Mais revenons au chantier, désigné sous le sigle IEI pour indisponibilité pour entretien intermédiaire. S’il n’a pas la durée d’un arrêt technique majeur (ATM), il en a la densité. "Je dirais que l’ATM est un 5.000m, quand l’IEI est un 400m haies!", glisse le CV Florentin, pas mécontent de sa métaphore sportive. Et ce n’est pas parce que le cœur des chaufferies nucléaires n’est pas changé, que le chantier est moins important. "L’idée est toujours de redonner du potentiel aux installations, de maintenir les capacités opérationnelles aux plus hauts standards internationaux pour que nous restions les meilleurs en opération", martèle encore le commandant.

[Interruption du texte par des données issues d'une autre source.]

-- ==== Sys2Proof/Laws/Frame.lean ====
section
/-! SUPPORT. Frames: which updates keep what. -/
namespace Sys2Proof.Machine

/-! ### Fields of pages -/

theorem regsKept_refl (s : State) (l : List (PageId × Fld)) : regsKept s s l := fun _ _ _ => rfl

theorem regsKept_mono {s t : State} {l m : List (PageId × Fld)} (h : regsKept s t l) (hl : ∀ e ∈ l, e ∈ m) :
    regsKept s t m := fun i f hm => h i f fun e he => hm e (hl e he)

theorem regsKept_trans {s t u : State} {l : List (PageId × Fld)} (h : regsKept s t l) (k : regsKept t u l) :
    regsKept s u l := fun i f hm => (k i f hm).trans (h i f hm)

theorem regsKept_of_eq {s t u : State} {l : List (PageId × Fld)} (h : regsKept s t l)
    (e : ∀ i f, u.reg i f = t.reg i f) : regsKept s u l := fun i f hm => (e i f).trans (h i f hm)

theorem regsKept_setReg {s t : State} {l : List (PageId × Fld)} (i : PageId) (f : Fld) (v : Nat) (h : regsKept s t l)
    (hl : (i, f) ∈ l) : regsKept s (t.setReg i f v) l := by
  intro j g hm
  rw [State.reg_setReg_ne _ _ ?_, h j g hm]
  have := hm _ hl
  by_cases hj : j = i
  · exact .inr fun hk => this ⟨hj, hk⟩
  · exact .inl hj

theorem regsKept_count {s t : State} {l : List (PageId × Fld)} (i : PageId) (f : Fld) (n : Nat) (h : regsKept s t l)
    (hl : (i, f) ∈ l) : regsKept s (t.count i f n) l := regsKept_setReg i f _ h hl

theorem regsKept_setFlag {s t : State} {l : List (PageId × Fld)} (i : PageId) (f : Fld) (n : Nat) (h : regsKept s t l)
    (hl : (i, f) ∈ l) : regsKept s (t.setFlag i f n) l := regsKept_setReg i f _ h hl

theorem regsKept_logged {s t : State} {l : List (PageId × Fld)} (i : PageId) (code cls sub detail : Nat)
    (h : regsKept s t l) (hl : ∀ e ∈ errFields i, e ∈ l) : regsKept s (t.logged i code cls sub detail) l := by
  unfold State.logged
  dsimp only
  have h1 := regsKept_count i HDR.ERR_CNT 1 h (hl _ (by simp [errFields]))
  split
  · exact regsKept_setReg _ _ _ (regsKept_setReg _ _ _ h1 (hl _ (by simp [errFields]))) (hl _ (by simp [errFields]))
  · exact h1

theorem regsKept_setEng {s t : State} {l : List (PageId × Fld)} (e : Engine) (h : regsKept s t l)
    (he : e.eng = t.eng.eng ∧ e.dlw = t.eng.dlw ∧ e.sec = t.eng.sec ∧ e.pwr = t.eng.pwr) : regsKept s (t.setEng e) l :=
  regsKept_of_eq h fun i f => State.reg_setEng t e i f he

theorem regsKept_setTile {s t : State} {l : List (PageId × Fld)} (g : TileId) (x : Tile) (h : regsKept s t l)
    (hx : x.pg = (t.tile g).pg) : regsKept s (t.setTile g x) l :=
  regsKept_of_eq h fun i f => State.reg_setTile t g x i f hx

theorem regsKept_setPart {s t : State} {l : List (PageId × Fld)} (p : PartId) (x : Part) (h : regsKept s t l)
    (hx : x.pctl = (t.part p).pctl ∧ x.qmg = (t.part p).qmg ∧ x.mc = (t.part p).mc) : regsKept s (t.setPart p x) l :=
  regsKept_of_eq h fun i f => State.reg_setPart t p x i f hx

theorem regsKept_setPort {s t : State} {l : List (PageId × Fld)} (n : PortId) (x : Port) (h : regsKept s t l)
    (hx : x.link = (t.port n).link ∧ x.peer = (t.port n).peer) : regsKept s (t.setPort n x) l :=
  regsKept_of_eq h fun i f => State.reg_setPort t n x i f hx

theorem regsKept_setResp {s t : State} {l : List (PageId × Fld)} (r : Response) (h : regsKept s t l) :
    regsKept s (t.setResp r) l := regsKept_of_eq h fun _ _ => rfl

theorem regsKept_setFresh {s t : State} {l : List (PageId × Fld)} (n : Nat) (h : regsKept s t l) :
    regsKept s (t.setFresh n) l := regsKept_of_eq h fun _ _ => rfl

theorem regsKept_withPending {s t : State} {l : List (PageId × Fld)} (q : List Instr) (h : regsKept s t l) :
    regsKept s (t.withPending q) l := regsKept_of_eq h fun _ _ => rfl

/-! ### A field after other fields' updates -/

theorem State.reg_setFlag_ne (s : State) {i j : PageId} {f g : Fld} (b : Nat) (h : j ≠ i ∨ g.key ≠ f.key) :
    (s.setFlag i f b).reg j g = s.reg j g := State.reg_setReg_ne _ _ h

/-- A flag bit that is set reads as set. -/
theorem State.testBit_setFlag (s : State) (i : PageId) (f : Fld) (b : Nat) (h : b < f.width) :
    ((s.setFlag i f b).reg i f).testBit b = true := by
  unfold State.setFlag
  rw [State.reg_setReg_self, Nat.testBit_mod_two_pow]
  simp [h, Nat.testBit_two_pow_self]

theorem State.reg_logged_ne (s : State) {i j : PageId} {g : Fld} (code cls sub detail : Nat)
    (h : j ≠ i ∨ (g.key ≠ HDR.ERR_CNT.key ∧ g.key ≠ HDR.ERR_REC.key ∧ g.key ≠ HDR.ERR_VALID.key)) :
    (s.logged i code cls sub detail).reg j g = s.reg j g := by
  have hk := regsKept_logged i code cls sub detail (regsKept_refl s (errFields i)) (fun _ h => h)
  refine hk j g fun e he hc => ?_
  simp only [errFields, List.mem_cons, List.not_mem_nil, or_false] at he
  rcases h with h | ⟨h1, h2, h3⟩
  · rcases he with rfl | rfl | rfl <;> exact h hc.1
  · rcases he with rfl | rfl | rfl
    · exact h1 hc.2
    · exact h2 hc.2
    · exact h3 hc.2

/-- An error counts once. -/
theorem State.errCnt_logged (s : State) (i : PageId) (code cls sub detail : Nat) :
    (s.logged i code cls sub detail).reg i HDR.ERR_CNT = min (s.reg i HDR.ERR_CNT + 1) (2 ^ 32 - 1) := by
  unfold State.logged
  dsimp only
  split
  · rw [State.reg_setReg_ne _ _ (.inr (by decide)), State.reg_setReg_ne _ _ (.inr (by decide)), State.reg_count_self]
    rfl
  · rw [State.reg_count_self]; rfl

/-! ### What a page's write leaves alone -/

theorem onlyRegs_refl (s : State) : onlyRegs s s :=
  ⟨fun _ => rfl, fun _ => ⟨rfl, fun _ => rfl⟩, fun _ => rfl, rfl, rfl, rfl, rfl⟩

theorem onlyRegs_trans {s t u : State} (h : onlyRegs s t) (k : onlyRegs t u) : onlyRegs s u := by
  obtain ⟨h1, h2, h3, h4, h5, h6, h7⟩ := h
  obtain ⟨k1, k2, k3, k4, k5, k6, k7⟩ := k
  refine ⟨fun g => ?_, fun p => ⟨?_, fun c => ?_⟩, fun n => ?_, ?_, k5.trans h5, k6.trans h6, k7.trans h7⟩
  · rw [← h1 g, ← k1 g]
  · rw [← (h2 p).1, ← (k2 p).1]
  · rw [← (h2 p).2 c, ← (k2 p).2 c]
  · rw [← h3 n, ← k3 n]
  · show _ = _
    unfold engKept at h4 k4
    rw [← h4, ← k4]

theorem onlyRegs_setBank (s : State) (i : PageId) (b : Bank) : onlyRegs s (s.setBank i b) := by
  refine ⟨fun g => ?_, fun p => ⟨?_, fun c => ?_⟩, fun n => ?_, ?_, by simp, by simp, by simp⟩
  · cases i <;> first | rfl | (simp only [State.setBank, State.tile_setTile]; split <;> simp_all)
  · cases i <;> first | rfl | (simp only [State.setBank, State.part_setPart]; split <;> simp_all [Part.setCtl])
  · simp
  · cases i <;> first | rfl | (simp only [State.setBank, State.port_setPort]; split <;> simp_all)
  · cases i <;> rfl

theorem onlyRegs_setReg {s t : State} (h : onlyRegs s t) (i : PageId) (f : Fld) (v : Nat) : onlyRegs s (t.setReg i f v) :=
  onlyRegs_trans h (onlyRegs_setBank _ _ _)
theorem onlyRegs_count {s t : State} (h : onlyRegs s t) (i : PageId) (f : Fld) (v : Nat) : onlyRegs s (t.count i f v) :=
  onlyRegs_trans h (onlyRegs_setBank _ _ _)
theorem onlyRegs_setFlag {s t : State} (h : onlyRegs s t) (i : PageId) (f : Fld) (v : Nat) : onlyRegs s (t.setFlag i f v) :=
  onlyRegs_trans h (onlyRegs_setBank _ _ _)
theorem onlyRegs_logged {s t : State} (h : onlyRegs s t) (i : PageId) (code cls sub detail : Nat) :
    onlyRegs s (t.logged i code cls sub detail) := by
  unfold State.logged
  dsimp only
  split
  · exact onlyRegs_setReg (onlyRegs_setReg (onlyRegs_count h _ _ _) _ _ _) _ _ _
  · exact onlyRegs_count h _ _ _

/-! ### Memories -/

theorem vec_toList {α : Type} {n : Nat} (v : Vector α n) : v.toList = (List.finRange n).map v.get := by
  apply List.ext_getElem
  · simp
  · intro i h1 h2
    simp [vec_get]

/-- The memories, tile by tile and controller by controller. -/
theorem State.memories_eq (s : State) :
    s.memories = ((List.finRange 48).flatMap fun g => (s.tile g).memories) ++
      ((List.finRange 4).flatMap fun p => (List.finRange 2).map fun c => ((s.part p).ctl c).mem) ++
      [s.eng.dump, s.eng.gateSave, s.eng.flash, s.eng.loader.staging] := by
  have h : ∀ p : Part, p.mc.toList.map MemCtl.mem = (List.finRange 2).map fun c => (p.ctl c).mem := fun p => by
    rw [vec_toList, List.map_map]; rfl
  unfold State.memories
  rw [vec_toList s.tiles, vec_toList s.parts, List.flatMap_map, List.flatMap_map]
  simp only [h]
  rfl

/-- Memories that are the same tile by tile and controller by controller. -/
theorem State.memories_congr {s t : State} (h1 : ∀ g, (t.tile g).memories = (s.tile g).memories)
    (h2 : ∀ p c, ((t.part p).ctl c).mem = ((s.part p).ctl c).mem) (h3 : t.eng.dump = s.eng.dump)
    (h4 : t.eng.gateSave = s.eng.gateSave) (h5 : t.eng.flash = s.eng.flash)
    (h6 : t.eng.loader.staging = s.eng.loader.staging) : t.memories = s.memories := by
  rw [State.memories_eq, State.memories_eq, h3, h4, h5, h6]
  simp only [h1, h2]

theorem bytesKept_of_eq {s t : State} (h : t.memories = s.memories) : bytesKept s t := by
  refine ⟨by rw [h], fun k m m' h1 h2 a => ?_⟩
  rw [h, h1] at h2
  cases h2; rfl

theorem memories_of_onlyRegs {s t : State} (h : onlyRegs s t) : t.memories = s.memories := by
  obtain ⟨h1, h2, -, h4, -⟩ := h
  unfold engKept at h4
  refine State.memories_congr (fun g => ?_) (fun p c => ?_) ?_ ?_ ?_ ?_
  · rw [← h1 g]; rfl
  · rw [← (h2 p).2 c]
  all_goals rw [← h4]

/-- Where only fields of pages change, every byte of memory reads as before. -/
theorem bytesKept_of_onlyRegs {s t : State} (h : onlyRegs s t) : bytesKept s t :=
  bytesKept_of_eq (memories_of_onlyRegs h)

@[simp] theorem State.memories_setBank (s : State) (i : PageId) (b : Bank) : (s.setBank i b).memories = s.memories :=
  memories_of_onlyRegs (onlyRegs_setBank s i b)
@[simp] theorem State.memories_setReg (s : State) (i : PageId) (f : Fld) (v : Nat) :
    (s.setReg i f v).memories = s.memories := State.memories_setBank ..
@[simp] theorem State.memories_count (s : State) (i : PageId) (f : Fld) (v : Nat) :
    (s.count i f v).memories = s.memories := State.memories_setBank ..
@[simp] theorem State.memories_setFlag (s : State) (i : PageId) (f : Fld) (v : Nat) :
    (s.setFlag i f v).memories = s.memories := State.memories_setBank ..
@[simp] theorem State.memories_logged (s : State) (i : PageId) (code cls sub detail : Nat) :
    (s.logged i code cls sub detail).memories = s.memories :=
  memories_of_onlyRegs (onlyRegs_logged (onlyRegs_refl s) ..)
@[simp] theorem State.memories_setEng (s : State) (e : Engine)
    (h : e.dump = s.eng.dump ∧ e.gateSave = s.eng.gateSave ∧ e.flash = s.eng.flash ∧
      e.loader.staging = s.eng.loader.staging) : (s.setEng e).memories = s.memories :=
  State.memories_congr (fun _ => rfl) (fun _ _ => rfl) h.1 h.2.1 h.2.2.1 h.2.2.2
@[simp] theorem State.memories_setTile (s : State) (g : TileId) (t : Tile) (h : t.memories = (s.tile g).memories) :
    (s.setTile g t).memories = s.memories := by
  refine State.memories_congr (fun k => ?_) (fun _ _ => rfl) rfl rfl rfl rfl
  rw [State.tile_setTile]
  split
  · rename_i e; subst e; exact h
  · rfl
@[simp] theorem State.memories_setPart (s : State) (p : PartId) (x : Part)
    (h : ∀ c, (x.ctl c).mem = ((s.part p).ctl c).mem) : (s.setPart p x).memories = s.memories := by
  refine State.memories_congr (fun _ => rfl) (fun q c => ?_) rfl rfl rfl rfl
  rw [State.part_setPart]
  split
  · rename_i e; subst e; exact h c
  · rfl
@[simp] theorem State.memories_setPort (s : State) (n : PortId) (x : Port) : (s.setPort n x).memories = s.memories := rfl
@[simp] theorem State.memories_setResp (s : State) (r : Response) : (s.setResp r).memories = s.memories := rfl
@[simp] theorem State.memories_setFresh (s : State) (n : Nat) : (s.setFresh n).memories = s.memories := rfl
@[simp] theorem State.memories_withPending (s : State) (l : List Instr) : (s.withPending l).memories = s.memories := rfl

/-- Whether every memory is canonical, tile by tile and controller by controller. -/
theorem State.memWf_iff (s : State) :
    s.memWf = true ↔ (∀ g, ∀ m ∈ (s.tile g).memories, m.wf = true) ∧ (∀ p c, (((s.part p).ctl c).mem).wf = true) ∧
      s.eng.dump.wf = true ∧ s.eng.gateSave.wf = true ∧ s.eng.flash.wf = true ∧ s.eng.loader.staging.wf = true := by
  unfold State.memWf
  rw [State.memories_eq, List.all_eq_true]
  constructor
  · intro h
    refine ⟨fun g m hm => h m ?_, fun p c => h _ ?_, h _ (by simp), h _ (by simp), h _ (by simp), h _ (by simp)⟩
    · simp only [List.mem_append, List.mem_flatMap]
      exact .inl (.inl ⟨g, by simp, hm⟩)
    · simp only [List.mem_append, List.mem_flatMap, List.mem_map]
      exact .inl (.inr ⟨p, by simp, c, by simp, rfl⟩)
  · rintro ⟨h1, h2, h3, h4, h5, h6⟩ m hm
    simp only [List.mem_append, List.mem_flatMap, List.mem_map, List.mem_cons, List.not_mem_nil, or_false] at hm
    rcases hm with (⟨g, -, hm⟩ | ⟨p, -, c, -, rfl⟩) | rfl | rfl | rfl | rfl
    · exact h1 g m hm
    · exact h2 p c
    · exact h3
    · exact h4
    · exact h5
    · exact h6

end Sys2Proof.Machine
end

L’hôpital entièrement reconstruit
L’une des principales opérations consiste cette fois à remplacer deux des quatre bouilleurs du porte-avions. "À première vue, cela peut paraître accessoire, mais sans ces équipements qui permettent de produire de l’eau douce à bord, le porte-avions ne peut rien. Ni avancer, ni catapulter les avions", commente un officier du Charles-de-Gaulle. Et de préciser: "Les bouilleurs actuels ont l’âge du bateau, admis au service actif en 2001. Ces équipements produisent, à partir de l’eau de mer, de l’eau déminéralisée extrêmement pure qui sert pour les douches, le rinçage des aéronefs, et la production de vapeur. Cette dernière étant ensuite utilisée, via des turbines, pour la propulsion, la production d’électricité et le catapultage des avions".
Et puisqu’on parle de catapultes, l’une des deux, celle de la piste axiale, est en partie démontée pour de la maintenance préventive et corrective. "On va notamment remplacer la vanne de lancement qui délivre la quantité de vapeur nécessaire au catapultage des avions", explique le maître principal Loïc, l’un des spécialistes du bord.
Nommé médecin-major du Charles-de-Gaulle cet été, le médecin-chef Gautier a dû prendre peur en voyant son hôpital. Car pour l’heure, les blocs opératoires sentent plus la soudure que la bétadine. Plus qu’une rénovation, c’est une reconstruction que subit en effet l’hôpital. "Mais une fois fini, il préfigure ce qui se fera sur le porte-avions de nouvelle génération", assure le médecin. Ce dernier évoque "une optimisation du parcours du blessé avec une salle hybride qui regroupera le scanner, un hall opératoire, mais aussi de nouvelles capacités techniques telles que la cœlioscopie ou la radiologie interventionnelle (1). L’objectif étant de gagner du temps dans la prise en charge du blessé et donc d’augmenter ses chances de survie".
1. Une technique moins invasive qui remplace la chirurgie ouverte en passant par voie artérielle.